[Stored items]
◆ ◆ ◆ ◆ ◆ ◆ ◆

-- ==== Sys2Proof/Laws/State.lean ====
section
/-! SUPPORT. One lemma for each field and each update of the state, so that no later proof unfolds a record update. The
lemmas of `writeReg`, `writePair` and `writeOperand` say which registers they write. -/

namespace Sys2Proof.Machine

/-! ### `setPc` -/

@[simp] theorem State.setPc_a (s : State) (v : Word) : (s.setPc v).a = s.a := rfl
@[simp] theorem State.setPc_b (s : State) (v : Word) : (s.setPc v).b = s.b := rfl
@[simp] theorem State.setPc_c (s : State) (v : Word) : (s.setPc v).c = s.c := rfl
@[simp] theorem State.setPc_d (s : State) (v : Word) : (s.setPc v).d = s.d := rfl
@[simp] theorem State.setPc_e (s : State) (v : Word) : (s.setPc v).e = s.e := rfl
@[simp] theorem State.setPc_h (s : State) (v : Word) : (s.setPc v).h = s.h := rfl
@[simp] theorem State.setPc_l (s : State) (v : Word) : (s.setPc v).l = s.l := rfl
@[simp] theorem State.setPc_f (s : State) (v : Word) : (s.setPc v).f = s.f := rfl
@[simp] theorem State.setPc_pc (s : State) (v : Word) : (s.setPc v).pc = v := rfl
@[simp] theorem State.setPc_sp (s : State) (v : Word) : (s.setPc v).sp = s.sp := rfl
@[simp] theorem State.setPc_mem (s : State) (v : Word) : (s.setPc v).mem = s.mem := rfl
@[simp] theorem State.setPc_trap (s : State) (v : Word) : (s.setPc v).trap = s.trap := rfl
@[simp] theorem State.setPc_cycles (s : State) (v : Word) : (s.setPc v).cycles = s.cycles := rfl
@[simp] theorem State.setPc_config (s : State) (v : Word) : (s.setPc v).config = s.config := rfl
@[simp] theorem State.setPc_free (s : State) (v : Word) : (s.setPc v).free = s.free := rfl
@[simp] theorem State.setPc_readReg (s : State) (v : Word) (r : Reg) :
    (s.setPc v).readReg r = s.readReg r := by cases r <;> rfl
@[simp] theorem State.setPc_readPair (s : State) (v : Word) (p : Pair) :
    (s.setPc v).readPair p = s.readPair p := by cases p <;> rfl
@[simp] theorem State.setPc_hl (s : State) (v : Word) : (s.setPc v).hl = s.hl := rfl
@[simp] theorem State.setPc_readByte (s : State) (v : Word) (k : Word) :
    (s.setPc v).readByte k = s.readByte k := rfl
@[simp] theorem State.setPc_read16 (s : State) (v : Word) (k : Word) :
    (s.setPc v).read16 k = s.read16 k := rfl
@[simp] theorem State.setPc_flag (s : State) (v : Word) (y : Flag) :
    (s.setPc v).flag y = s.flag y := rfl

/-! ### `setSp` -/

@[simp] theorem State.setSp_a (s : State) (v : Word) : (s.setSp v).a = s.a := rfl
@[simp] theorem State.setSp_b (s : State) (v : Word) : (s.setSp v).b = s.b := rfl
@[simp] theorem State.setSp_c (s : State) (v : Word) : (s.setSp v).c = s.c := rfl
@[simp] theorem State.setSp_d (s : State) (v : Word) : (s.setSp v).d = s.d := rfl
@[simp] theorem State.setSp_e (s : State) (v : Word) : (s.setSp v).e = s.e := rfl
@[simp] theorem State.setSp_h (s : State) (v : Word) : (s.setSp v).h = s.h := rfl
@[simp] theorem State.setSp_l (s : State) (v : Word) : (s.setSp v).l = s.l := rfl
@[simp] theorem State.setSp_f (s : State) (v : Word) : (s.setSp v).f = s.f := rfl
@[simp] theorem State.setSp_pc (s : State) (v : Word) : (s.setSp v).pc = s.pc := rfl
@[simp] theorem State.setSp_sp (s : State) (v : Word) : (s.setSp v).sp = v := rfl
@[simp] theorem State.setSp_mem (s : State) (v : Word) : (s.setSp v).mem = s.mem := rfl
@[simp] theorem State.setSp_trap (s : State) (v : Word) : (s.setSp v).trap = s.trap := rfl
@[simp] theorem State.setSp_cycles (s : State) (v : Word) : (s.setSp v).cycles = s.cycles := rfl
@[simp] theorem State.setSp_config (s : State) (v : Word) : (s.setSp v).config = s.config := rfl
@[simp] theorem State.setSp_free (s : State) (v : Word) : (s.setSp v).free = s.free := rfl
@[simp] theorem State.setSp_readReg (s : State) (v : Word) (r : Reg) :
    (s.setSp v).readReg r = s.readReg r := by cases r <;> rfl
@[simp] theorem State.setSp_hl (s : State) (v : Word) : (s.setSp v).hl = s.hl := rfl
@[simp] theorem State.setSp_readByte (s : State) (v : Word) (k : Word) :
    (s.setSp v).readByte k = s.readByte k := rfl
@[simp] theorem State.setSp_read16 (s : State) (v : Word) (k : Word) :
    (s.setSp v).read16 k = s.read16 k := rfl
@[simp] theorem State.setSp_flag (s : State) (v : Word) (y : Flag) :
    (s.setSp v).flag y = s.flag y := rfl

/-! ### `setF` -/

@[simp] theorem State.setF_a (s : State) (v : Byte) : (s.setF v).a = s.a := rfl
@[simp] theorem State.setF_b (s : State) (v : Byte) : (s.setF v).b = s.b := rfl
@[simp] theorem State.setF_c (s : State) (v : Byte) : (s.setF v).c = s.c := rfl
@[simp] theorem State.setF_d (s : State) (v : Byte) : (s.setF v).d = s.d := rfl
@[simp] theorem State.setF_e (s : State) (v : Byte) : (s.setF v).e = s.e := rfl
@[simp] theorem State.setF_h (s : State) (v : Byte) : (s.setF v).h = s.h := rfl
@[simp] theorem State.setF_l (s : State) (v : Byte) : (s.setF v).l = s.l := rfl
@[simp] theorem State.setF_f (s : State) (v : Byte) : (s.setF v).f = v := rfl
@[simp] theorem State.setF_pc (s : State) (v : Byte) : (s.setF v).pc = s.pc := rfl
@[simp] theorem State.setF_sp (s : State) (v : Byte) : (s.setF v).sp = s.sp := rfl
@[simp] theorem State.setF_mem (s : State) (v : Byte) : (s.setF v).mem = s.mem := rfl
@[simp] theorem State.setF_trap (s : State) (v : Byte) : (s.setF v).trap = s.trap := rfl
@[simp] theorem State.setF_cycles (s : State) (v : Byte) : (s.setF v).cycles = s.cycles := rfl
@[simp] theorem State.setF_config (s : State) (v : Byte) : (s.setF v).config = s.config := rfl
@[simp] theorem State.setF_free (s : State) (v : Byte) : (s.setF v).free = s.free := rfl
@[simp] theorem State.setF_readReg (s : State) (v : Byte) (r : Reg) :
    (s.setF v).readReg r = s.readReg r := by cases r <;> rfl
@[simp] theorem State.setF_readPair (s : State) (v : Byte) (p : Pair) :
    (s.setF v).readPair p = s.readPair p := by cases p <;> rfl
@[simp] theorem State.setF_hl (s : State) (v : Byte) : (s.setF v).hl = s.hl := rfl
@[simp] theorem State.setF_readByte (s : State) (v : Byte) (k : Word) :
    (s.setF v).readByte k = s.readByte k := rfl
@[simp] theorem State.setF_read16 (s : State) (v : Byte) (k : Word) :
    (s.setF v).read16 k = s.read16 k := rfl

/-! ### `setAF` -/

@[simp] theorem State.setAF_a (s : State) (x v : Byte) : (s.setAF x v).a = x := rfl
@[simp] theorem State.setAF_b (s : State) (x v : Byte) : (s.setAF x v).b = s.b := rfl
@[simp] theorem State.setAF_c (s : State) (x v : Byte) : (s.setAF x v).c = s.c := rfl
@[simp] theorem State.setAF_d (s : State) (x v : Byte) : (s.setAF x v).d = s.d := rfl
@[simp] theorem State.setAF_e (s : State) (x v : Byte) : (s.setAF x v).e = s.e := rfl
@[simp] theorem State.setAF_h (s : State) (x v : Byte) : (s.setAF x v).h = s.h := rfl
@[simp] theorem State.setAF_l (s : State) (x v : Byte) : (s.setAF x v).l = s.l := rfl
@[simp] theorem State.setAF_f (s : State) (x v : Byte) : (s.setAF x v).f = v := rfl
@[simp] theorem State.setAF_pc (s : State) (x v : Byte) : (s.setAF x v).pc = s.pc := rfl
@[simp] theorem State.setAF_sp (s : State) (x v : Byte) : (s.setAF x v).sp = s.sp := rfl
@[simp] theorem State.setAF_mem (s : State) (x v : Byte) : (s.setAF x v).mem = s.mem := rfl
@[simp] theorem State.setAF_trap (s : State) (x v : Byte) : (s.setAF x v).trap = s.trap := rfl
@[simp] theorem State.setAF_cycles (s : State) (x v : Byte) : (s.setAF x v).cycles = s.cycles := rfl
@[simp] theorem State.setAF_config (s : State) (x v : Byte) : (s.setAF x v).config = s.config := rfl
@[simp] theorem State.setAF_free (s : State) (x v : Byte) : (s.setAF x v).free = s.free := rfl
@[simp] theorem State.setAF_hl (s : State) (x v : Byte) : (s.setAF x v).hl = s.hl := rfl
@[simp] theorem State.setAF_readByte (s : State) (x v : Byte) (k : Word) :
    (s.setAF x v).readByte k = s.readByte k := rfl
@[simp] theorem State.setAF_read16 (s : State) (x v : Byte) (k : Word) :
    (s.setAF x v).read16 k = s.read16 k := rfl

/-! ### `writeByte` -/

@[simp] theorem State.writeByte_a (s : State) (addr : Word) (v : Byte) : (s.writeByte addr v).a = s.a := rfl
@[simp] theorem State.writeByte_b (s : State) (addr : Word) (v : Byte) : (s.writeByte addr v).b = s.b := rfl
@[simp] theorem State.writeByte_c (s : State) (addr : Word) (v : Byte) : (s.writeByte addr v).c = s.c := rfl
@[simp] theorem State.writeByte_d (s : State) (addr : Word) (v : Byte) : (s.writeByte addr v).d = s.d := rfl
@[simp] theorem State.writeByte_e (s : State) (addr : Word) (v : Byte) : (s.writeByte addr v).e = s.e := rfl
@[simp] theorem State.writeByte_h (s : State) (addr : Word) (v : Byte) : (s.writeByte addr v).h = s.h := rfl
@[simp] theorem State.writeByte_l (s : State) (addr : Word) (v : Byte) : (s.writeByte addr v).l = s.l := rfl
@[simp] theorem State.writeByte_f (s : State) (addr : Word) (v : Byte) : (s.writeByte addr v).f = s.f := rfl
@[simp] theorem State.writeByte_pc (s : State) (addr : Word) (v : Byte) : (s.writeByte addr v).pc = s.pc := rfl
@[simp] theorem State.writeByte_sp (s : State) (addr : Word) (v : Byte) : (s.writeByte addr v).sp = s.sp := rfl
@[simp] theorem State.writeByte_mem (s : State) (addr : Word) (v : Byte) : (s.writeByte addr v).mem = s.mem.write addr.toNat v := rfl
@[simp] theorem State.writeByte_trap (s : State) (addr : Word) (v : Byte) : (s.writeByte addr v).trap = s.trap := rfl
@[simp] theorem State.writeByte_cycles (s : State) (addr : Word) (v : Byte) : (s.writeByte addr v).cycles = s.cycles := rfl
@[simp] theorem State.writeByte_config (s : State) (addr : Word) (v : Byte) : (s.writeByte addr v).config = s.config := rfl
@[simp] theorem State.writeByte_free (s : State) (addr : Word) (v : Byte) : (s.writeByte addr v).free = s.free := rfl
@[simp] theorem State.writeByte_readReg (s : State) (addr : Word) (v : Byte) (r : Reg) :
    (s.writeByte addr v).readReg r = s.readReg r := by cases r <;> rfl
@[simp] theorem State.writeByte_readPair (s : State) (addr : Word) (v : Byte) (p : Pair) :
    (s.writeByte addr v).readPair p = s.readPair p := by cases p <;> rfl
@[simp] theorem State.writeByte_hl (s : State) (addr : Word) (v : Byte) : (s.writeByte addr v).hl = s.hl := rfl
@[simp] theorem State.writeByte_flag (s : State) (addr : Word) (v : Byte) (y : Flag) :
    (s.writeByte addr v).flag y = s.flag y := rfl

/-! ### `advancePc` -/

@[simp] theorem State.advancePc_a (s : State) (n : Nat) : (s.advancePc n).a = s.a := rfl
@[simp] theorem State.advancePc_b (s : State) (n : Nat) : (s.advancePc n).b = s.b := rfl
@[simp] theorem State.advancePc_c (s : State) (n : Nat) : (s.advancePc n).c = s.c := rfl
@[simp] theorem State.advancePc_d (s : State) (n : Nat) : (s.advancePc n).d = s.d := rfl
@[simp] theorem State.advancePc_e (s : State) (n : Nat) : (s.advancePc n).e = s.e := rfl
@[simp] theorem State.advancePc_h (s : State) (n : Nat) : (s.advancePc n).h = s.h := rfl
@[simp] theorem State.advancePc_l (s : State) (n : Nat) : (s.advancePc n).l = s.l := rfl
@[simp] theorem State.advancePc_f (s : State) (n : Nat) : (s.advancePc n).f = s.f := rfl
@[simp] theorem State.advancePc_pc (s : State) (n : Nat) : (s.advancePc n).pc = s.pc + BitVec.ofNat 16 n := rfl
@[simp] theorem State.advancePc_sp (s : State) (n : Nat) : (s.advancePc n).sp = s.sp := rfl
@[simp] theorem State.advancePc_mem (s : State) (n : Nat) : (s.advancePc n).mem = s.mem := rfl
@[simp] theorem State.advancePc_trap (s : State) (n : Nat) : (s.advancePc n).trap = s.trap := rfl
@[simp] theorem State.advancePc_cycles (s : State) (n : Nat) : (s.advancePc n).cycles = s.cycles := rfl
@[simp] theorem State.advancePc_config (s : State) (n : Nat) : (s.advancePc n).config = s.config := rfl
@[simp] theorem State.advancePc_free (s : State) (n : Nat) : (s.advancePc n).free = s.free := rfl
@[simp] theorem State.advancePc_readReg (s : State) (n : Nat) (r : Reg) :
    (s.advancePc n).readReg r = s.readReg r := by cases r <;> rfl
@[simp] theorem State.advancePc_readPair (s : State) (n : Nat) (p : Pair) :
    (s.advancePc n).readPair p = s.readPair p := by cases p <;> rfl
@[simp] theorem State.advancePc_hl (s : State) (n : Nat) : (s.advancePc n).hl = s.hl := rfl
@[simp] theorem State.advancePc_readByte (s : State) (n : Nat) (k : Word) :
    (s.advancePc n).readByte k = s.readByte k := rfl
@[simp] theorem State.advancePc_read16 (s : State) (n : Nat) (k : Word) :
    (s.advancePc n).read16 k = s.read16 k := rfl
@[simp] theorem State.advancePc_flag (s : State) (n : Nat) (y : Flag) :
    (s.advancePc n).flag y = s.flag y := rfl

◆ ◆ ◆ ◆ ◆ ◆ ◆

> [Assignment]: Word for word, return the lines from the one holding "theorem State.advancePc_read16 (s" through the end of the entries above.

> [Expected answer]:
@[simp] theorem State.advancePc_read16 (s : State) (n : Nat) (k : Word) :
    (s.advancePc n).read16 k = s.read16 k := rfl
@[simp] theorem State.advancePc_flag (s : State) (n : Nat) (y : Flag) :
    (s.advancePc n).flag y = s.flag y := rfl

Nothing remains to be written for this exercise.